Para ele, se não ocorrer uma recuperação do crédito, “pode falar o que quiser, o PIB vai ser modestíssimo”, alerta. Segundo ele, há notícias de que os bancos estão montando equipes de acompanhamento de empresas para evitar recuperações judiciais com as da Oi, de R$ 64 bilhões. “É outro gargalo para o crescimento”, avalia. “Colocando tudo isso na panela, o crescimento fica modesto mesmo, não tem milagre, e isso dá um pouco de incômodo para se falar em um Índice Bovespa em 75 mil pontos”, afirma Simino. “Pode-se projetar o Ibovespa até em 90 mil pontos, mas qual o risco embutido nessa projeção?”, observa.

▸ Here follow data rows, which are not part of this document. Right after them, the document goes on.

-- ==== Sys2Proof/Machine/Fetch.lean ====
section
/-! DEFINITION. What an agent does when it has its turn: a core fetches, decodes and executes a word or takes a pending
cause, an engine serves its queue (R138, R139, R150, R178, R198, R275, R357, R358, R364 to R366, R373, R417, R426). -/
namespace Sys2Proof.Machine

-- ## Fetching (R178, R426)

/-- The word at the pc: a fetch needs X. It binds when the word executes (log 7). -/
def fetchWord : M Nat := do
  let s ← get
  let pc := s.pc.toNat
  need cAlign (pc % 8 = 0)
  if !s.physical then checkVa pc
  return numOf (← (← wayTo pc 8 .x).read 8)

-- ## Breakpoints (R417)

/-- BPADDR and BPCTL of breakpoint `n` of a tile. -/
def bpReg (t n : Nat) : Nat := tileReg t (0x400 + 16 * n)
/-- Store sequences that an instruction takes: those from the context's next one up to its next one after it. -/
def State.takesSeq (s : State) (i : Instr) (q : Nat) : Bool :=
  let c := s.here.ctx
  match exec i s with
  | .next s' => (q + 2 ^ 32 - fget 0 s.storeSeq c) % 2 ^ 32 < (fget 0 s'.storeSeq c + 2 ^ 32 - fget 0 s.storeSeq c) % 2 ^ 32
  | _ => false
/-- A breakpoint matches the instruction that is about to issue. -/
def State.bpMatches (s : State) (n : Nat) (i : Instr) : Bool :=
  let p := s.here
  let ctl := s.regN (bpReg s.cur n + 8)
  let a := s.regN (bpReg s.cur n)
  bit ctl 0 && bits ctl 3 2 ≠ 3 && (!bit ctl 47 || bits ctl 63 48 = p.ctx) && (!bit ctl 30 || bits ctl 46 31 = p.asid) &&
    (if bit ctl 1 then s.takesSeq i (a % 2 ^ 32) else bits a 55 3 = p.cc.pc.toNat / 8)
/-- What the matches do: each is traced, ACT 2 arms the stop; the first BREAK. -/
def State.breakpoints (s : State) (i : Instr) : State × Option Nat :=
  let hits := (range 0 4).filter fun n => s.bpMatches n i
  let act (n : Nat) : Nat := bits (s.regN (bpReg s.cur n + 8)) 3 2
  let s' := hits.foldl (fun s n =>
    let s := s.traceTile s.cur 0x07 s.here.cc.pc.toNat n (s.regN (bpReg s.cur n) % 2 ^ 32)
    if act n = 2 then (s.setReg 0xA000 (BitVec.ofNat 64 (s.tick + 4))).setRegBits 0xA008 0 0 1 else s) s
  (if hits.isEmpty then s' else s'.modHere fun p => { p with bpSkip := true }, hits.find? fun n => act n = 1)

-- ## Executing

/-- The action of an ERET on a tile (R366). -/
def eretAct (epc : Nat) : Instr :=
  match epc % 8 with
  | 0 => .eretResume
  | 1 => .eretStep
  | 2 => .eretQstep
  | 3 => .eretParkPromise
  | 4 => .eretParkExplicit
  | 5 => .eretReady
  | 6 => .eretKill
  | _ => .eretEscalate
/-- The instruction that a legal word stands for on the acting core: an engine word is dispatched (R138). -/
def State.issues (s : State) (w : Nat) (i : Instr) : Instr :=
  if wordClass w ≠ 0 then .dispatch w
  else match i with
    | .eretResume => if isTile s.cur then eretAct s.here.epc.toNat else .eretResume
    | i => i
/-- A victim that stalls in BARW leaves there (R151, R173). -/
def State.leavesAtBarrier (s : State) (i : Instr) : Option Nat :=
  match i with
  | .barw n => if s.onCc && s.here.victim && s.here.stallSince.isSome then some n else none
  | _ => none
/-- Issue a decoded word. -/
def State.issue (s : State) (w : Nat) (i : Instr) : Out :=
  let i := s.issues w i
  match s.leavesAtBarrier i with
  | some n => .next (s.parkTile s.cur 6 n s.pc)
  | none =>
    if s.onCc && !s.here.bpSkip then
      match s.breakpoints i with
      | (s, some n) => .next (s.raise cBreak (0x10000 + n))
      | (s, none) => exec i s
    else exec i s
/-- Decode a fetched word; one that no rule makes legal raises ILLEGAL (R198). -/
def State.decoded (s : State) (w : Nat) : Out :=
  match decodeWord w with
  | .ok i => s.issue w i
  | .error _ => .next (s.raise cIllegal 0)
/-- The acting core fetches and executes one word. -/
def State.runWord (s : State) : Out :=
  match fetchWord.run s with
  | .ok w s => s.decoded w
  | .error e s' => .next (s.endWith s' e)

-- ## The turn of a core

/-- The end of an engine step: every named queue has had it, and nothing is under way; STEP is taken (R373). -/
def State.endQstep (s : State) (t todo done : Nat) : State :=
  let p := s.place t
  if todo = 0 && s.enginesRest t && p.landing.isEmpty then
    (s.modPlace t fun p => { p with qstep := none }).takeTrap t cStep done none (eretPc p.epc)
  else s
/-- An IDLE ends when a cause is pending (R270). -/
def State.endIdle (s : State) (t : Nat) : State :=
  if (s.place t).hold == .idle && !(s.place t).async.isEmpty then s.modPlace t fun p => { p with hold := .running } else s
/-- The SC of a frozen tile. -/
def State.scTurn (s : State) (t : Nat) : Out :=
  let p := s.place t
  if p.entering.isSome then .next (s.enterHandler t)
  else match p.qstep with
    | some (todo, done) => .next (s.endQstep t todo done)
    | none => if p.hold == .idle then .next s else s.runWord
/-- The CC of a tile whose iteration runs. -/
def State.ccTurn (s : State) (t : Nat) : Out :=
  match s.boundary t with
  | some s => .next s
  | none => if (s.place t).hold == .idle then .next s else s.runWord
/-- An atomic that awaits the skims of its grant returns its result when they are done (R56); a switch that began
meanwhile saves the context behind it. -/
def State.amoTurn (s : State) (k : LineKey) (d : Nat) (v : Word) : State :=
  if (s.l1 s.cur k).mark then s
  else
    let s := (s.setG d v).modHere fun p => { p with amoWait := none }
    match s.here.switch with
    | some w => ((s.retired s.pc).setPc (s.pc + 8)).modHere fun p => { p with switch := some { w with resume := s.pc + 8 } }
    | none => s.retire (s.pc + 8)
/-- A core's turn. -/
def State.coreTurn (s : State) (t : Nat) : Out :=
  let s := ({ s with cur := t }).endIdle t
  let p := s.place t
  if p.hold == .halted || p.hold == .escalated then .next s
  else if isTile t then
    match p.amoWait with
    | some (k, d, v) => .next (s.amoTurn k d v)
    | none =>
    if p.switch.isSome then .next (s.finishSwitch t)
    else if p.step.isNone then .next s
    else if s.inputDue t then .next (s.takeInput t)
    else if p.frozen then s.scTurn t
    else if !s.iterating t || s.owes t || s.recFull t then .next s
    else s.ccTurn t
  else if isCfe t then match fget? s.prologues (t - 512) with
    | some pr => if pr.ended.isSome then .next (s.retryPrologue (t - 512)) else s.runWord
    | none => .next s
  else if p.hold == .idle then .next s
  else s.runWord

-- ## The turn of an engine

/-- The word that queue `q` works on: the started command's, else the head's. -/
def State.queueWord (s : State) (t q : Nat) : Option Nat :=
  match (s.engq t q).cur with
  | some f => some f.word
  | none => if (s.ring t q).filled = 0 || s.owes t || s.recFull t then none else some (s.headWord t q)
/-- The command of a queue: a word that is none of it never starts (R182). -/
def State.queueCommand (s : State) (t q : Nat) : Option Instr :=
  match s.queueWord t q with
  | none => none
  | some w =>
    if engineQueue w ≠ some q then none
    else match decodeWord w with
      | .ok i => some i
      | .error _ => none
/-- Serve the command of a queue. -/
def State.serve (s : State) (t q : Nat) : Out :=
  match s.queueCommand t q with
  | none => .next s
  | some i => exec i { s with cur := t }
/-- The VE has issued in this ck, or cannot: its time goes on by one ck (R275, R276). -/
def State.veAdvance (s s' : State) (t : Nat) : State :=
  if !(s'.place t).veRuns then s'.veRest t
  else if (s'.place t).veIssued || (s.ring t 0).head ≠ (s'.ring t 0).head || (s'.place t).landing.isEmpty then s'
  else s'.veStep t
/-- An engine's turn. -/
def State.engineTurn (s : State) (t q : Nat) : Out :=
  if q = 0 && (s.place t).veIssued then execVeLanding t s
  else match s.serve t q with
    | .next s' => .next (if q = 0 then s.veAdvance s' t else s')
    | o => o

end Sys2Proof.Machine
end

Hora de correr mais riscos

Por isso, a opção da Funcesp foi tomar mais risco usando os multimercados. No ano passado, os juros de até 14% prefixados garantiram o cumprimento da meta, mas este ano é preciso buscar outras opções

A boa performance foi puxada pelas aplicações em renda fixa, que tiveram retorno de 17,6% no ano. A renda variável, por sua vez, apresentou rentabilidade de 45,3% e empréstimos a participantes renderam 15,3%. No final do ano, R$ 21,1 bilhões estavam aplicados em renda fixa, R$ 2,9 bilhões em renda variável e R$ 260,5 milhões em operações com participantes. . “No ano passado, conseguidos com uma postura hiperconservadora um ganho bom sobre a meta atuarial, mas neste ano, essa abordagem não vai funcional, vamos ter de tomar mais risco”, diz.

A questão é quanto de risco tomar e que caminho escolher para isso. No caso do multimercado, mesmo os mais agressivos, com volatilidade de 7%, 8% ao ano, estão bem abaixo dos 22% ao ano do índice Bovespa. “Se der certo, podemos perder do índice, mas mesmo assim termos um ganho acima do CDI”, espera.

Em bolsa, o fundo aplicou cerca de R$ 150 milhões, uma parcela pequena, 1% da carteira. A preferência foi por empresas do setor de serviços, um pouco de Petrobras e especialmente bancos. “É um caminho lento, mas tem rota de recuperação, lenta, mas tem”, justifica.

Queda dos juros das NTN-B

Já nos títulos do Tesouro, há controvérsia se ainda é vantagem arriscar, diz Simino, referindo-se especialmente às NTN-B, papéis longos corrigidos pela inflação mais juros. O papel para 2055 paga hoje cerca de 5,5% ao ano. “Tem gente que diz que o juro real pode cair mais, para 5%, mas eu acho que não chega, no máximo recua para 5,40% ao ano”, diz. “Também não imagino a Selic a menos que 10% ao ano, não tenho imaginação para menos que isso, acho que sou velho demais”, ironiza.

Com recursos para investimento de R$ 26,6 bilhões, a Funcesp ocupa a quarta posição no ranking geral do setor por ativos. Possui 110 mil participantes de previdência – cerca de 15 mil ativos, 30 mil assistidos e 62 mil dependentes previdenciários – e opera uma folha de pagamento de benefícios de R$ 2 bilhões anual.

Atualmente tem como patrocinadoras as seguintes empresas, para as quais administra benefícios de previdência e/ou saúde: Grupo AES (AES Eletropaulo, AES Tietê, TIM Celular), CESP, Grupo CPFL (CPFL Energia, CPFL Brasil, CPFL Geração, CPFL Paulista, CPFL Piratininga), CTEEP, Duke Energy, Elektro e EMAE.